The 1st Maintenance Battalion is a battalion of the United States Marine Corps that provides intermediate-level maintenance for the I Marine Expeditionary Force's tactical ordnance, engineer, motor transport, communications electronics and general support ground equipment. The Marines and Sailors of 1st Maintenance Battalion are regularly assigned and deployed around the world with command elements that deliver tactical logistics support to I MEF units.

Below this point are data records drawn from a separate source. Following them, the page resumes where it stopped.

-- ==== Sys2Proof/Laws/Decode.lean ====
section
/-! SUPPORT. The fields of an encoded word, and a word rebuilt from its fields (spec 30 R47 to R58). -/

namespace Sys2Proof

/-! ## wordR -/

@[simp] theorem opcodeOf_wordR (f7 : BitVec 7) (rs2 rs1 : RegIdx) (f3 : BitVec 3) (rd : RegIdx) (op : BitVec 7) :
    opcodeOf (wordR f7 rs2 rs1 f3 rd op) = op := by
  apply BitVec.eq_of_getLsbD_eq
  intro i hi
  simp only [opcodeOf, wordR, BitVec.getLsbD_append, BitVec.getLsbD_extractLsb']
  interval_cases i <;> simp

@[simp] theorem rdOf_wordR (f7 : BitVec 7) (rs2 rs1 : RegIdx) (f3 : BitVec 3) (rd : RegIdx) (op : BitVec 7) :
    rdOf (wordR f7 rs2 rs1 f3 rd op) = rd := by
  apply BitVec.eq_of_getLsbD_eq
  intro i hi
  simp only [rdOf, wordR, BitVec.getLsbD_append, BitVec.getLsbD_extractLsb']
  interval_cases i <;> simp

@[simp] theorem funct3Of_wordR (f7 : BitVec 7) (rs2 rs1 : RegIdx) (f3 : BitVec 3) (rd : RegIdx) (op : BitVec 7) :
    funct3Of (wordR f7 rs2 rs1 f3 rd op) = f3 := by
  apply BitVec.eq_of_getLsbD_eq
  intro i hi
  simp only [funct3Of, wordR, BitVec.getLsbD_append, BitVec.getLsbD_extractLsb']
  interval_cases i <;> simp

@[simp] theorem rs1Of_wordR (f7 : BitVec 7) (rs2 rs1 : RegIdx) (f3 : BitVec 3) (rd : RegIdx) (op : BitVec 7) :
    rs1Of (wordR f7 rs2 rs1 f3 rd op) = rs1 := by
  apply BitVec.eq_of_getLsbD_eq
  intro i hi
  simp only [rs1Of, wordR, BitVec.getLsbD_append, BitVec.getLsbD_extractLsb']
  interval_cases i <;> simp

@[simp] theorem rs2Of_wordR (f7 : BitVec 7) (rs2 rs1 : RegIdx) (f3 : BitVec 3) (rd : RegIdx) (op : BitVec 7) :
    rs2Of (wordR f7 rs2 rs1 f3 rd op) = rs2 := by
  apply BitVec.eq_of_getLsbD_eq
  intro i hi
  simp only [rs2Of, wordR, BitVec.getLsbD_append, BitVec.getLsbD_extractLsb']
  interval_cases i <;> simp

@[simp] theorem funct7Of_wordR (f7 : BitVec 7) (rs2 rs1 : RegIdx) (f3 : BitVec 3) (rd : RegIdx) (op : BitVec 7) :
    funct7Of (wordR f7 rs2 rs1 f3 rd op) = f7 := by
  apply BitVec.eq_of_getLsbD_eq
  intro i hi
  simp only [funct7Of, wordR, BitVec.getLsbD_append, BitVec.getLsbD_extractLsb']
  interval_cases i <;> simp

/-! ## wordI -/

@[simp] theorem opcodeOf_wordI (imm : BitVec 12) (rs1 : RegIdx) (f3 : BitVec 3) (rd : RegIdx) (op : BitVec 7) :
    opcodeOf (wordI imm rs1 f3 rd op) = op := by
  apply BitVec.eq_of_getLsbD_eq
  intro i hi
  simp only [opcodeOf, wordI, BitVec.getLsbD_append, BitVec.getLsbD_extractLsb']
  interval_cases i <;> simp

@[simp] theorem rdOf_wordI (imm : BitVec 12) (rs1 : RegIdx) (f3 : BitVec 3) (rd : RegIdx) (op : BitVec 7) :
    rdOf (wordI imm rs1 f3 rd op) = rd := by
  apply BitVec.eq_of_getLsbD_eq
  intro i hi
  simp only [rdOf, wordI, BitVec.getLsbD_append, BitVec.getLsbD_extractLsb']
  interval_cases i <;> simp

@[simp] theorem funct3Of_wordI (imm : BitVec 12) (rs1 : RegIdx) (f3 : BitVec 3) (rd : RegIdx) (op : BitVec 7) :
    funct3Of (wordI imm rs1 f3 rd op) = f3 := by
  apply BitVec.eq_of_getLsbD_eq
  intro i hi
  simp only [funct3Of, wordI, BitVec.getLsbD_append, BitVec.getLsbD_extractLsb']
  interval_cases i <;> simp

@[simp] theorem rs1Of_wordI (imm : BitVec 12) (rs1 : RegIdx) (f3 : BitVec 3) (rd : RegIdx) (op : BitVec 7) :
    rs1Of (wordI imm rs1 f3 rd op) = rs1 := by
  apply BitVec.eq_of_getLsbD_eq
  intro i hi
  simp only [rs1Of, wordI, BitVec.getLsbD_append, BitVec.getLsbD_extractLsb']
  interval_cases i <;> simp

@[simp] theorem immIOf_wordI (imm : BitVec 12) (rs1 : RegIdx) (f3 : BitVec 3) (rd : RegIdx) (op : BitVec 7) :
    immIOf (wordI imm rs1 f3 rd op) = imm := by
  apply BitVec.eq_of_getLsbD_eq
  intro i hi
  simp only [immIOf, wordI, BitVec.getLsbD_append, BitVec.getLsbD_extractLsb']
  interval_cases i <;> simp

/-! ## wordS -/

@[simp] theorem opcodeOf_wordS (imm : BitVec 12) (rs2 rs1 : RegIdx) (f3 : BitVec 3) (op : BitVec 7) :
    opcodeOf (wordS imm rs2 rs1 f3 op) = op := by
  apply BitVec.eq_of_getLsbD_eq
  intro i hi
  simp only [opcodeOf, wordS, BitVec.getLsbD_append, BitVec.getLsbD_extractLsb']
  interval_cases i <;> simp

@[simp] theorem funct3Of_wordS (imm : BitVec 12) (rs2 rs1 : RegIdx) (f3 : BitVec 3) (op : BitVec 7) :
    funct3Of (wordS imm rs2 rs1 f3 op) = f3 := by
  apply BitVec.eq_of_getLsbD_eq
  intro i hi
  simp only [funct3Of, wordS, BitVec.getLsbD_append, BitVec.getLsbD_extractLsb']
  interval_cases i <;> simp

@[simp] theorem rs1Of_wordS (imm : BitVec 12) (rs2 rs1 : RegIdx) (f3 : BitVec 3) (op : BitVec 7) :
    rs1Of (wordS imm rs2 rs1 f3 op) = rs1 := by
  apply BitVec.eq_of_getLsbD_eq
  intro i hi
  simp only [rs1Of, wordS, BitVec.getLsbD_append, BitVec.getLsbD_extractLsb']
  interval_cases i <;> simp

@[simp] theorem rs2Of_wordS (imm : BitVec 12) (rs2 rs1 : RegIdx) (f3 : BitVec 3) (op : BitVec 7) :
    rs2Of (wordS imm rs2 rs1 f3 op) = rs2 := by
  apply BitVec.eq_of_getLsbD_eq
  intro i hi
  simp only [rs2Of, wordS, BitVec.getLsbD_append, BitVec.getLsbD_extractLsb']
  interval_cases i <;> simp

@[simp] theorem immSOf_wordS (imm : BitVec 12) (rs2 rs1 : RegIdx) (f3 : BitVec 3) (op : BitVec 7) :
    immSOf (wordS imm rs2 rs1 f3 op) = imm := by
  apply BitVec.eq_of_getLsbD_eq
  intro i hi
  simp only [immSOf, wordS, BitVec.getLsbD_append, BitVec.getLsbD_extractLsb']
  interval_cases i <;> simp

/-! ## wordB -/

@[simp] theorem opcodeOf_wordB (b : BitVec 13) (rs2 rs1 : RegIdx) (f3 : BitVec 3) (op : BitVec 7) :
    opcodeOf (wordB b rs2 rs1 f3 op) = op := by
  apply BitVec.eq_of_getLsbD_eq
  intro i hi
  simp only [opcodeOf, wordB, BitVec.getLsbD_append, BitVec.getLsbD_extractLsb']
  interval_cases i <;> simp

@[simp] theorem funct3Of_wordB (b : BitVec 13) (rs2 rs1 : RegIdx) (f3 : BitVec 3) (op : BitVec 7) :
    funct3Of (wordB b rs2 rs1 f3 op) = f3 := by
  apply BitVec.eq_of_getLsbD_eq
  intro i hi
  simp only [funct3Of, wordB, BitVec.getLsbD_append, BitVec.getLsbD_extractLsb']
  interval_cases i <;> simp

@[simp] theorem rs1Of_wordB (b : BitVec 13) (rs2 rs1 : RegIdx) (f3 : BitVec 3) (op : BitVec 7) :
    rs1Of (wordB b rs2 rs1 f3 op) = rs1 := by
  apply BitVec.eq_of_getLsbD_eq
  intro i hi
  simp only [rs1Of, wordB, BitVec.getLsbD_append, BitVec.getLsbD_extractLsb']
  interval_cases i <;> simp

@[simp] theorem rs2Of_wordB (b : BitVec 13) (rs2 rs1 : RegIdx) (f3 : BitVec 3) (op : BitVec 7) :
    rs2Of (wordB b rs2 rs1 f3 op) = rs2 := by
  apply BitVec.eq_of_getLsbD_eq
  intro i hi
  simp only [rs2Of, wordB, BitVec.getLsbD_append, BitVec.getLsbD_extractLsb']
  interval_cases i <;> simp

theorem immBOf_wordB (b : BitVec 13) (rs2 rs1 : RegIdx) (f3 : BitVec 3) (op : BitVec 7) :
    immBOf (wordB b rs2 rs1 f3 op) = b.extractLsb' 1 12 ++ 0#1 := by
  apply BitVec.eq_of_getLsbD_eq
  intro i hi
  simp only [immBOf, wordB, BitVec.getLsbD_append, BitVec.getLsbD_extractLsb']
  interval_cases i <;> simp

/-! ## wordU -/

@[simp] theorem opcodeOf_wordU (imm20 : BitVec 20) (rd : RegIdx) (op : BitVec 7) :
    opcodeOf (wordU imm20 rd op) = op := by
  apply BitVec.eq_of_getLsbD_eq
  intro i hi
  simp only [opcodeOf, wordU, BitVec.getLsbD_append, BitVec.getLsbD_extractLsb']
  interval_cases i <;> simp

@[simp] theorem rdOf_wordU (imm20 : BitVec 20) (rd : RegIdx) (op : BitVec 7) :
    rdOf (wordU imm20 rd op) = rd := by
  apply BitVec.eq_of_getLsbD_eq
  intro i hi
  simp only [rdOf, wordU, BitVec.getLsbD_append, BitVec.getLsbD_extractLsb']
  interval_cases i <;> simp

@[simp] theorem imm20Of_wordU (imm20 : BitVec 20) (rd : RegIdx) (op : BitVec 7) :
    imm20Of (wordU imm20 rd op) = imm20 := by
  apply BitVec.eq_of_getLsbD_eq
  intro i hi
  simp only [imm20Of, wordU, BitVec.getLsbD_append, BitVec.getLsbD_extractLsb']
  interval_cases i <;> simp

/-! ## wordJ -/

@[simp] theorem opcodeOf_wordJ (j : BitVec 21) (rd : RegIdx) (op : BitVec 7) :
    opcodeOf (wordJ j rd op) = op := by
  apply BitVec.eq_of_getLsbD_eq
  intro i hi
  simp only [opcodeOf, wordJ, BitVec.getLsbD_append, BitVec.getLsbD_extractLsb']
  interval_cases i <;> simp

@[simp] theorem rdOf_wordJ (j : BitVec 21) (rd : RegIdx) (op : BitVec 7) :
    rdOf (wordJ j rd op) = rd := by
  apply BitVec.eq_of_getLsbD_eq
  intro i hi
  simp only [rdOf, wordJ, BitVec.getLsbD_append, BitVec.getLsbD_extractLsb']
  interval_cases i <;> simp

theorem immJOf_wordJ (j : BitVec 21) (rd : RegIdx) (op : BitVec 7) :
    immJOf (wordJ j rd op) = j.extractLsb' 1 20 ++ 0#1 := by
  apply BitVec.eq_of_getLsbD_eq
  intro i hi
  simp only [immJOf, wordJ, BitVec.getLsbD_append, BitVec.getLsbD_extractLsb']
  interval_cases i <;> simp

/-! ## A word from its fields -/

theorem wordR_fields (w : Word) :
    wordR (funct7Of w) (rs2Of w) (rs1Of w) (funct3Of w) (rdOf w) (opcodeOf w) = w := by
  apply BitVec.eq_of_getLsbD_eq
  intro i hi
  simp only [wordR, funct7Of, rs2Of, rs1Of, funct3Of, rdOf, opcodeOf, BitVec.getLsbD_append, BitVec.getLsbD_extractLsb']
  interval_cases i <;> simp

theorem wordI_fields (w : Word) :
    wordI (immIOf w) (rs1Of w) (funct3Of w) (rdOf w) (opcodeOf w) = w := by
  apply BitVec.eq_of_getLsbD_eq
  intro i hi
  simp only [wordI, immIOf, rs1Of, funct3Of, rdOf, opcodeOf, BitVec.getLsbD_append, BitVec.getLsbD_extractLsb']
  interval_cases i <;> simp

theorem wordS_fields (w : Word) :
    wordS (immSOf w) (rs2Of w) (rs1Of w) (funct3Of w) (opcodeOf w) = w := by
  apply BitVec.eq_of_getLsbD_eq
  intro i hi
  simp only [wordS, immSOf, rs2Of, rs1Of, funct3Of, opcodeOf, BitVec.getLsbD_append, BitVec.getLsbD_extractLsb']
  interval_cases i <;> simp

theorem wordB_fields (w : Word) :
    wordB (immBOf w) (rs2Of w) (rs1Of w) (funct3Of w) (opcodeOf w) = w := by
  apply BitVec.eq_of_getLsbD_eq
  intro i hi
  simp only [wordB, immBOf, rs2Of, rs1Of, funct3Of, opcodeOf, BitVec.getLsbD_append, BitVec.getLsbD_extractLsb']
  interval_cases i <;> simp

theorem wordU_fields (w : Word) :
    wordU (imm20Of w) (rdOf w) (opcodeOf w) = w := by
  apply BitVec.eq_of_getLsbD_eq
  intro i hi
  simp only [wordU, imm20Of, rdOf, opcodeOf, BitVec.getLsbD_append, BitVec.getLsbD_extractLsb']
  interval_cases i <;> simp

theorem wordJ_fields (w : Word) :
    wordJ (immJOf w) (rdOf w) (opcodeOf w) = w := by
  apply BitVec.eq_of_getLsbD_eq
  intro i hi
  simp only [wordJ, immJOf, rdOf, opcodeOf, BitVec.getLsbD_append, BitVec.getLsbD_extractLsb']
  interval_cases i <;> simp

/-! ## Byte offsets (spec 30 R56, R58, R67) -/

@[simp] theorem offBOf_wordB (off : BitVec 11) (rs2 rs1 : RegIdx) (f3 : BitVec 3) (op : BitVec 7) :
    offBOf (wordB (byteOffB off) rs2 rs1 f3 op) = off := by
  simp only [offBOf, immBOf_wordB]
  apply BitVec.eq_of_getLsbD_eq
  intro i hi
  simp only [byteOffB, BitVec.getLsbD_append, BitVec.getLsbD_extractLsb']
  interval_cases i <;> simp

@[simp] theorem offJOf_wordJ (off : BitVec 19) (rd : RegIdx) (op : BitVec 7) :
    offJOf (wordJ (byteOffJ off) rd op) = off := by
  simp only [offJOf, immJOf_wordJ]
  apply BitVec.eq_of_getLsbD_eq
  intro i hi
  simp only [byteOffJ, BitVec.getLsbD_append, BitVec.getLsbD_extractLsb']
  interval_cases i <;> simp

/-- An encoded branch carries a whole number of instructions. -/
@[simp] theorem immBOf_bit1_wordB (off : BitVec 11) (rs2 rs1 : RegIdx) (f3 : BitVec 3) (op : BitVec 7) :
    (immBOf (wordB (byteOffB off) rs2 rs1 f3 op))[1] = false := by
  rw [← BitVec.getLsbD_eq_getElem, immBOf_wordB]
  simp only [byteOffB, BitVec.getLsbD_append, BitVec.getLsbD_extractLsb']
  simp

/-- A branch word with a whole offset is the word of that offset. -/
theorem byteOffB_offBOf (w : Word) (h : (immBOf w)[1] = false) : byteOffB (offBOf w) = immBOf w := by
  apply BitVec.eq_of_getLsbD_eq
  intro i hi
  have h0 : (immBOf w)[0] = false := by
    rw [← BitVec.getLsbD_eq_getElem]
    simp only [immBOf, BitVec.getLsbD_append]
    simp
  simp only [byteOffB, offBOf, BitVec.getLsbD_append, BitVec.getLsbD_extractLsb']
  interval_cases i <;> simp [h0, h]

/-- An encoded `jal` carries a whole number of instructions. -/
@[simp] theorem immJOf_bit1_wordJ (off : BitVec 19) (rd : RegIdx) (op : BitVec 7) :
    (immJOf (wordJ (byteOffJ off) rd op))[1] = false := by
  rw [← BitVec.getLsbD_eq_getElem, immJOf_wordJ]
  simp only [byteOffJ, BitVec.getLsbD_append, BitVec.getLsbD_extractLsb']
  simp

/-- A `jal` word with a whole offset is the word of that offset. -/
theorem byteOffJ_offJOf (w : Word) (h : (immJOf w)[1] = false) : byteOffJ (offJOf w) = immJOf w := by
  apply BitVec.eq_of_getLsbD_eq
  intro i hi
  have h0 : (immJOf w)[0] = false := by
    rw [← BitVec.getLsbD_eq_getElem]
    simp only [immJOf, BitVec.getLsbD_append]
    simp
  simp only [byteOffJ, offJOf, BitVec.getLsbD_append, BitVec.getLsbD_extractLsb']
  interval_cases i <;> simp [h0, h]

/-! ## The decoder -/

/-- What an answer of the decoder says: the five steps of spec 30 R60. -/
theorem decode_instr {c : Config} {w : Word} {i : Instr} (h : decode c w = .instr i) :
    ∃ r ∈ rows, r.pattern.fits w = true ∧ i = r.build w ∧ i.wellFormed c = true ∧ offsetNotWhole w i = false := by
  unfold decode at h
  split at h
  · cases h
  · rename_i r hr
    split at h
    · cases h
    · split at h
      · cases h
      · cases h
        exact ⟨r, List.mem_of_find?_eq_some hr, (List.find?_some hr :), rfl, by simp_all, by simp_all⟩

/-- A refusal by step 2 means that no row fits. -/
theorem decode_noRow {c : Config} {w : Word} : decode c w = .reject .noRow ↔ ∀ r ∈ rows, r.pattern.fits w = false := by
  unfold decode
  split
  · rename_i h
    simpa [rowOf] using h
  · rename_i r hr
    have hf : r.pattern.fits w = true := (List.find?_some hr :)
    constructor
    · intro h; split at h
      · cases h
      · split at h <;> cases h
    · intro h; rw [h r (List.mem_of_find?_eq_some hr)] at hf; cases hf

end Sys2Proof
end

The command is based out of Camp Las Pulgas, Marine Corps Base Camp Pendleton, California, and is organized under the command of the 1st Combat Readiness Regiment/1st Marine Logistics Group.

==Subordinate units==
- Headquarters and Service Company (HSC)
- Tactical Maintenance Company (TMC)
- Ordnance Maintenance Company (OMC)
- Electronics Maintenance Company (ELMACO)
- Combat Logistics Company 16 (CLC-16)

==Mission==
Provide intermediate level maintenance support, to include wheeled and tracked vehicle recovery, salvage and disposal, and general maintenance support, for I MEF's ground equipment in order to improve and sustain MAGTF's combat power. Provide Secondary Reparable Management, including inventory management, storage, financial accounting, and maintenance for secondary and low-density repairables.

==History==
===Organization===
Maintenance Company, 1st Combat Service Group was commissioned on October 1, 1947 at Marine Corps Logistics Base Barstow, California. The battalion relocated to MCB Camp Pendleton, California during October 1947.

===Korean War - 1964===
- Deployed During August 1950 To Kobe, Japan
- Redeployed During September 1950 To Inchon, Korea
- Participated in the Korean War, Operating From Inchon-Seoul, Chosin Reservoir, East Central Front, And Western Front
- Deactivated 19 April 1953
- Reactivated 2 July 1953 at Camp Pendleton, California as Motor Transport Support Battalion, 1st Combat Service Group, Service Command, Fleet Marine Force
- Redesignated 15 October 1954 As Maintenance Company, 1st Combat Service Group, Service Command, Fleet Marine Force
- Redesignated 30 December 1955 As Maintenance Company, 1st Combat Service Group, Fleet Marine Force
- Redesignated 1 April 1956 As Maintenance Battalion, 1st Combat Service Group, Fleet Marine Force
- Redesignated 1 March 1957 As Material Supply and Maintenance Battalion, 1st Force Service Regiment, Fleet Marine Force
- Redesignated 1 September 1964 As Maintenance Battalion, 1st Force Service Regiment, Fleet Marine Force

===Vietnam War through 2002===
- Redesignated 15 February 1967 As Maintenance Battalion, 1st Force Service Regiment, Force Logistic Command, Fleet Marine Force
- Participated in The War in Vietnam, February 1967 - April 1971, Operating from Da Nang
- Redesignated 23 April 1971 As Maintenance Battalion, 1st Force Service Regiment, Fleet Marine Force and Relocated to Camp Pendleton, California
- Redesignated 30 March 1976 As 1st Maintenance Battalion, 1st Force Service Support Group, Fleet Marine Force
- Participated in Operations Desert Shield and Desert Storm, Southwest Asia, 1990-1991
- Participated in Operation Restore Hope, Somalia, December 1992-March 1993
- Numerous Elements Participated in Support of Contingency Operations from 1993-2002

===Iraq, Afghanistan, and current operations===
- Deployed to Kuwait in January 2003 in build-up and support of Operation Iraqi Freedom
- Participated in Operation Iraqi Freedom, Iraq, March–July 2003
- Participated in Operation Iraqi Freedom, Iraq, February 2004-September 2004
- Participated in Operation Iraqi Freedom, Iraq, October 2008-March 2009
- Participated in Operation Enduring Freedom, Afghanistan, April–August 2012

On 26 September 2014, 1st Maintenance Battalion was selected as the winner of the Secretary of Defense Field-level Maintenance Award in the large category. The awards was presented to the winners on November 18, 2014, in the Sheraton Birmingham Hotel, Birmingham, Alabama, during the awards ceremony that is part of the 2014 DoD Maintenance Symposium.

In 2020 the battalions higher headquarters, Combat Logistics Regiment 15, was disbanded as part of a larger reorganization of the Marine Corps. The battalion now falls directly under the 1st Marine Logistics Group.